Wednesday, June 26, 2013
2.03 (Binnengasthuis)
Defence policy involves a great deal of political communication. The state’s threat and opportunity environment, the operational commitments of its military, or its budgetary situations have no meaning outside language or, more theoretically put, outside national narratives, discourses of identity, representational practices, or rhetorical reasoning. Arguing for spending cuts, celebrating an alliance, debating the new procurement, haranguing the chief of staff, reassuring defence industry officials, worrying about the readiness of armed forces – all of these acts of communication are pervasive in any defence policy process. Indeed, any public policy is essentially communicative in the sense that it has to be articulated in front of audiences on a regular basis.
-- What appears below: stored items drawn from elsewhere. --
/-- R81, R83: what LANE_SETUP fixes beside the port; present when the lane is not UNSET. -/
structure LaneSetup where
  width : Nat
  height : Nat
  period : Nat
  mode : ListMode
  stamp : Bool
  fill : Colour
  deriving DecidableEq, Repr

/-- R10, R89, R117: what a tile shows; a STREAM tile holds the position, sequence number and captured-at time the pin claim
answered. -/
inductive TileBody where
  | blank
  | fill (stream : StreamIx) (frozen lost : Bool)
  | shown (stream : StreamIx) (position : Nat) (seq : Word) (captured : Time) (age : Nat) (repeated frozen lost : Bool)
      (words : List Half)
  deriving DecidableEq, Repr

/-- R89: a tile record: the entry index, the tile's fill colour, and what it shows. -/
structure Tile where
  index : Nat
  colour : Colour
  body : TileBody
  deriving DecidableEq, Repr

/-- R100: the counters of a lane, in their order. -/
structure LaneCounters where
  frames : Word
  repeats : Word
  fills : Word
  commits : Word
  deriving DecidableEq, Repr

def LaneCounters.zero : LaneCounters := ⟨0, 0, 0, 0⟩

/-- R81: the lane record. -/
structure Lane where
  state : LaneState
  drained : Bool
  setup : Option LaneSetup
  port : Option PortIx
  groupStart : Nat
  framesShown : Nat
  passCount : Half
  lastShown : List (Option Word)
  tiles : List Tile
  frameNumber : Word
  admitted : Option Nat
  timer : Option Time
  pendingStart : Option Tag
  pendingStop : Option Tag
  counters : LaneCounters
  deriving DecidableEq, Repr

/-- R81: a lane record after a reset. -/
def Lane.initial : Lane :=
  ⟨.unset, false, none, none, 0, 0, 0, [], [], 0, none, none, none, none, .zero⟩

/-- R85: the width mode of an output port. -/
inductive WidthMode where
  | w8 | w16
  deriving DecidableEq, Repr

/-- R85, R100: the record of an output port with its counters. -/
structure OutPort where
  width : WidthMode
  carried : List LaneIx
  ended : Word
  aborted : Word
  cut : Word
  deriving DecidableEq, Repr

/-- R85: an output port after a reset. -/
def OutPort.initial : OutPort := ⟨.w8, [], 0, 0, 0⟩

/-- R87: how far the frame in progress has come: its lines, or the words of its trailer packet still to be sent. -/
inductive OutStage where
  | lines
  | trailer (rest : List Half)
  deriving DecidableEq, Repr

/-- R87, R92: the output frame in progress, and the line from which its STREAM tiles are filled after a store fault. -/
structure OutFrame where
  stage : OutStage
  faultLine : Option Nat
  deriving DecidableEq, Repr

/-- R86, R87: what the port drives on a lane's phase: the frame in progress (none is idle code), the words sent since the frame
start marker of the current or last frame, and the words of the frame before that one, through its frame end or abort marker;
each word is the 16 data lines of one phase (log 14). -/
structure LaneOut where
  frame : Option OutFrame
  sent : List Half
  previous : List Half
  deriving DecidableEq, Repr

def LaneOut.initial : LaneOut := ⟨none, [], []⟩

/-- R115, R116: the stamp unit's copy for the frame in progress: the trailer head and the tile records it is made from. -/
structure Trailer where
  frameNumber : Word
  generation : Half
  passCount : Half
  groupStart : Nat
  framesShown : Nat
  dwell : Nat
  time : Time
  drained : Bool
  emptyList : Bool
  storeFault : Bool
  tiles : List Tile
  deriving DecidableEq, Repr

/-! ### Lock groups (chapter 6) -/

/-- R103: the lock role of a lane; JOINING holds the join phase and the tag of the pending LOCK_JOIN. -/
inductive JoinPhase where
  | finishing | waiting
  deriving DecidableEq, Repr

/-- R103: the lock role with the fields present in it: the leader named, and for JOINING the join phase and pending join. -/
inductive LockRole where
  | free
  | leader
  | follower (of : LaneIx)
  | joining (of : LaneIx) (phase : JoinPhase) (tag : Tag)
  deriving DecidableEq, Repr

/-- R103: the lock record. -/
structure Lock where
  role : LockRole
  lastRelayed : Option Time
  deriving DecidableEq, Repr

/-- R103: a lock record after a reset. -/
def Lock.initial : Lock := ⟨.free, none⟩

/-! ### Frame store (chapter 8) -/

/-- R124: why the store entered FAULT. -/
inductive StoreCause where
  | noResponse | training | unsupported | access
  deriving DecidableEq, Repr

/-- R125: the stages of bring-up. -/
inductive BringupStage where
  | probe | training | sizing
  deriving DecidableEq, Repr

/-- R124: the store state with the fields present in it. -/
inductive StoreState where
  | offline
  | bringup (stage : BringupStage) (deadline : Time)
  | ready
  | fault (cause : StoreCause)
  deriving DecidableEq, Repr

/-- R124: the slot format; bytes per slot = width × height × 2. -/
structure SlotFormat where
  width : Nat
  height : Nat
  deriving DecidableEq, Repr

/-- R124: the store record. The free set is a strictly rising list of slot numbers. -/
structure Store where
  state : StoreState
  capacity : Option Nat
  format : Option SlotFormat
  count : Nat
  free : List Nat
  deriving DecidableEq, Repr

/-- R124: the store record while RESET_N is asserted. -/
def Store.offline : Store := ⟨.offline, none, none, 0, []⟩

/-- The content of the external DRAM: the listed bytes by rising address. -/
abbrev Memory := List Host.Cell

/-! ### Bandwidth admission (chapter 9) -/

/-- R135: the holder of a claim. -/
inductive Holder where
  | stream (i : StreamIx)
  | lane (l : LaneIx)
  deriving DecidableEq, Repr

/-- R135: a claim of the budget table. -/
structure Claim where
  holder : Holder
  units : Nat
  deriving DecidableEq, Repr

/-! ### Control link (chapter 10) -/

/-- R147: an accepted request: its type byte, tag and body. -/
structure Request where
  kind : Byte
  tag : Tag
  body : List Byte
  deriving DecidableEq, Repr

/-- R150: the pending operation of an outstanding entry with its target; the request kind is the operation's. -/
inductive Pending where
  | streamStop (i : StreamIx)
  | streamFreeze (i : StreamIx)
  | listCommit (l : LaneIx)
  | laneStart (l : LaneIx)
  | laneStop (l : LaneIx)
  | lockJoin (follower : LaneIx)
  deriving DecidableEq, Repr

/-- R150: an entry of the outstanding table. -/
structure Entry where
  tag : Tag
  op : Pending
  deriving DecidableEq, Repr

/-- R149: the phase of a reply. -/
inductive ReplyPhase where
  | first | final
  deriving DecidableEq, Repr

/-- R149, R174: a reply: its type byte, tag, phase, result, and the body bytes after the result code. -/
structure Reply where
  kind : Byte
  tag : Tag
  phase : ReplyPhase
  result : Result
  fields : List Byte
  deriving DecidableEq, Repr

/-- R143, R156, R165: what the outbound frame is: the head of the reply queue, the notice with this sequence, or a notice a
soft reset has removed from the queue. -/
inductive OutboundKind where
  | reply
  | notice (seq : Half)
  | orphan
  deriving DecidableEq, Repr

/-- R143: the outbound frame with the number of its bytes sent so far. -/
structure Outbound where
  kind : OutboundKind
  bytes : List Byte
  sent : Nat
  deriving DecidableEq, Repr

/-- R159: the link counters, in their order. -/
structure LinkCounters where
  accepted : Word
  checkErrors : Word
  truncated : Word
  overruns : Word
  repliesSent : Word
  noticesSent : Word
  interrupted : Word
  deriving DecidableEq, Repr

def LinkCounters.zero : LinkCounters := ⟨0, 0, 0, 0, 0, 0, 0⟩

/-- R144, R168: the idle byte, which the device sends on LSDO between frames. -/
def idleByte : Byte := 0xFF

/-- R143, R144: the state of the link controller. The framer holds the bytes received since the sync byte, or none while hunting;
`lsdo` is the byte the device has sent at the last byte position (log 35). -/
structure Link where
  framer : Option (List Byte)
  inbound : List Request
  outstanding : List Entry
  replies : List Reply
  outbound : Option Outbound
  counters : LinkCounters
  lsdo : Byte
  deriving DecidableEq, Repr

/-- R143: the link controller while RESET_N is asserted; it drives LSDO with the idle byte. -/
def Link.initial : Link := ⟨none, [], [], [], none, .zero, idleByte⟩

/-! ### Notices (chapter 11) -/

/-- R172: the start cause. -/
inductive StartCause where
  | hard | soft
  deriving DecidableEq, Repr

/-- R172: the drop reason of a CAPTURE_DROP notice. -/
inductive DropReason where
  | stall | store
  deriving DecidableEq, Repr

/-- R161: the kind of a notice with its body. LINK_ERROR with a tag argument of none carries no tag. -/
inductive NoticeBody where
  | start (cause : StartCause)
  | noticesLost (count : Half)
  | linkCheck (tag : Option Tag)
  | linkTruncated (tag : Option Tag)
  | linkOverrun (tag : Tag)
  | storeReady (mib count : Nat)
  | storeFault (cause : StoreCause)
  | sourcePresent (source : SourceIx)
  | sourceLost (source : SourceIx)
  | frameError (source : SourceIx) (cause : Cause)
  | captureDrop (stream : StreamIx) (reason : DropReason)
  | listDone (lane : LaneIx) (generation : Half)
  | lockLost (lane leader : LaneIx)
  deriving DecidableEq, Repr

/-- R161: a notice record. -/
structure Notice where
  seq : Half
  time : Time
  body : NoticeBody
  deriving DecidableEq, Repr

/-- R162, R163: the notice unit. The notice queue is the transmitted prefix followed by the untransmitted suffix. -/
structure NoticeUnit where
  mask : BitVec 5
  transmitted : List Notice
  untransmitted : List Notice
  nextSeq : Half
  lost : Half
  deriving DecidableEq, Repr

/-- R160, R166: the notice unit while RESET_N is asserted; the mask is all enabled (log 28). -/
def NoticeUnit.initial : NoticeUnit := ⟨0x1F, [], [], 0, 0⟩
Involved in this process are multiple forms of power, including the so-called productive power. By considering the ongoing fighter jet acquisition processes in Norway and the UK, both of which involved Lockheed Martin's F-35 Joint Strike Fighter, this paper examines the power of political communication in defence policy. Debates about what weapons best fit national defence needs, I argue, are not so much about the clash of expert and rational-legal authority as they are about defining what kinds of nations Norway and the UK wish to be. This argument is developed through a close reading of a large number of documents, including those made available by WikiLeaks, as well as a smaller number of interviews with defence officials. Implicated in this analysis are broader issues of transatlantic relations, European integration, and defence lobbying, all of which are of considerable policy relevance.